Learning Information Cascades in Social Networks (Technicolor Paris, Nidhi Hegde)

Social networks are increasingly used for diffusion of information.  Indeed many people rely on their social contacts for receiving new content (videos or music), news updates, event notifications, etc.  Naturally, a network of influence is created where some users are more influential than others.  Influence here is defined as having the most impact of a published item.  The impact is measured through the intensity of propagation of the published item in the network - the number of people reached (or infected), the time to reach "frenzied" diffusion (when the item is very popular, maybe for a short duration).

The identification of such influential nodes has been considered through many perspectives, there is much prior work on rumor centrality and sources of infection, for instance.  Such analysis is however, at a global level.  We are interested in characterizing the influence around a given user, with the aim of creating a social profile of a user.   Including such social information about a user can provide for richer recommendations of contents.  A first step is to characterize how users participate in information cascades.   An important aspect in this problem is the identification of information pathways in social networks, which represent the paths taken by cascades.

There is some recent work on learning cascades of diffusion given a dataset of infection times.  These work however presume that all contents follow the same path.  Since the form of the cascade will depend on user interests, it is more reasonable to suppose that cascades will take different forms depending on types of content.  A video of Obama's speech might take a different path than one on LOL cats dancing.
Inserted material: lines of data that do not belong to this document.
-- ==== Sys2Proof/WellFormed.lean ====
section
/-! DEFINITION. WellFormed.lean: which binary words and images are legal, said by the rows of spec/opcode_table.json
alone and so without the decoder (30_encoding.md R77, R79, R80). An abstract instruction has nothing to check: a value of
`Instr` holds 64-bit immediates and one of four registers, and "every value of the type of rule R60 is a legal
instruction" (30_encoding.md section 4). -/

namespace Sys2Proof

/-- One row of the opcode table: a word `w` is of this form when `w &&& mask = pattern`. -/
structure TableRow where
  mask : InstrWord
  pattern : InstrWord
deriving DecidableEq, Repr

/-- The word is of the row's form. -/
def TableRow.fits (row : TableRow) (w : InstrWord) : Bool := w &&& row.mask == row.pattern

/-- The row of spec/opcode_table.json that an instruction's constructor stands for. -/
def Instr.row : Instr → TableRow
  | .cpyImmReg _ _ => ⟨0xF0000000000000000FFFFFFFFFFFFFFFC, 0x100000000000000000000000000000000⟩
  | .cpyRegReg _ _ => ⟨0xFFFFFFFFFFFFFFFFCFFFFFFFFFFFFFFFC, 0x300000000000000000000000000000000⟩
  | .incReg _ => ⟨0xFFFFFFFFFFFFFFFFCFFFFFFFFFFFFFFFF, 0x600000000000000000000000000000000⟩
  | .decReg _ => ⟨0xFFFFFFFFFFFFFFFFCFFFFFFFFFFFFFFFF, 0xA00000000000000000000000000000000⟩
  | .jnzImmImm _ _ => ⟨0xF00000000000000000000000000000000, 0xC00000000000000000000000000000000⟩
  | .jnzImmReg _ _ => ⟨0xF0000000000000000FFFFFFFFFFFFFFFC, 0xD00000000000000000000000000000000⟩
  | .jnzRegImm _ _ => ⟨0xFFFFFFFFFFFFFFFFC0000000000000000, 0xE00000000000000000000000000000000⟩
  | .jnzRegReg _ _ => ⟨0xFFFFFFFFFFFFFFFFCFFFFFFFFFFFFFFFC, 0xF00000000000000000000000000000000⟩

/-- The eight rows, in the table's order. -/
def opcodeRows : List TableRow :=
  [(Instr.cpyImmReg 0 .a).row, (Instr.cpyRegReg .a .a).row, (Instr.incReg .a).row, (Instr.decReg .a).row,
   (Instr.jnzImmImm 0 0).row, (Instr.jnzImmReg 0 .a).row, (Instr.jnzRegImm .a 0).row, (Instr.jnzRegReg .a .a).row]

/-- A word is legal when it fits a row (30_encoding.md R77); every other word is reserved (R79). -/
def legalWord (w : InstrWord) : Bool := opcodeRows.any (fun row => row.fits w)

/-- An image within the capacity, every word of it legal (30_encoding.md R80). -/
def imageWellFormed (nmax : Config.Capacity) (image : List InstrWord) : Bool :=
  decide (image.length ≤ nmax.val) && image.all legalWord

end Sys2Proof
end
The objective of this internship will be to create models of multi-type diffusion, in particular learning these diffusion pathways through the analysis of data.    The problem is a specific case of learning multiple graphical models.    We will have access to a large dataset of a video service where users had the ability to send each other recommendations.  We will also have access to ongoing experiments of the deployment of such a service.    Tools from statistical learning will be used for the analysis of the dataset.  Once a methodology for discriminating the various types of pathways is conceived and tested on the dataset, the next step will be in defining and exploiting models of influence.  Specifically, we will design an adaptive content filter that learns a user's influence and filters (recommends and presents) content accordingly.   The objective is an adaptive algorithm that is robust to a user's changing influence.

The expected outcome of the internship is an algorithm for learning multi-type cascades in social networks, and if time permits, the design of an adaptive content filtering algorithm.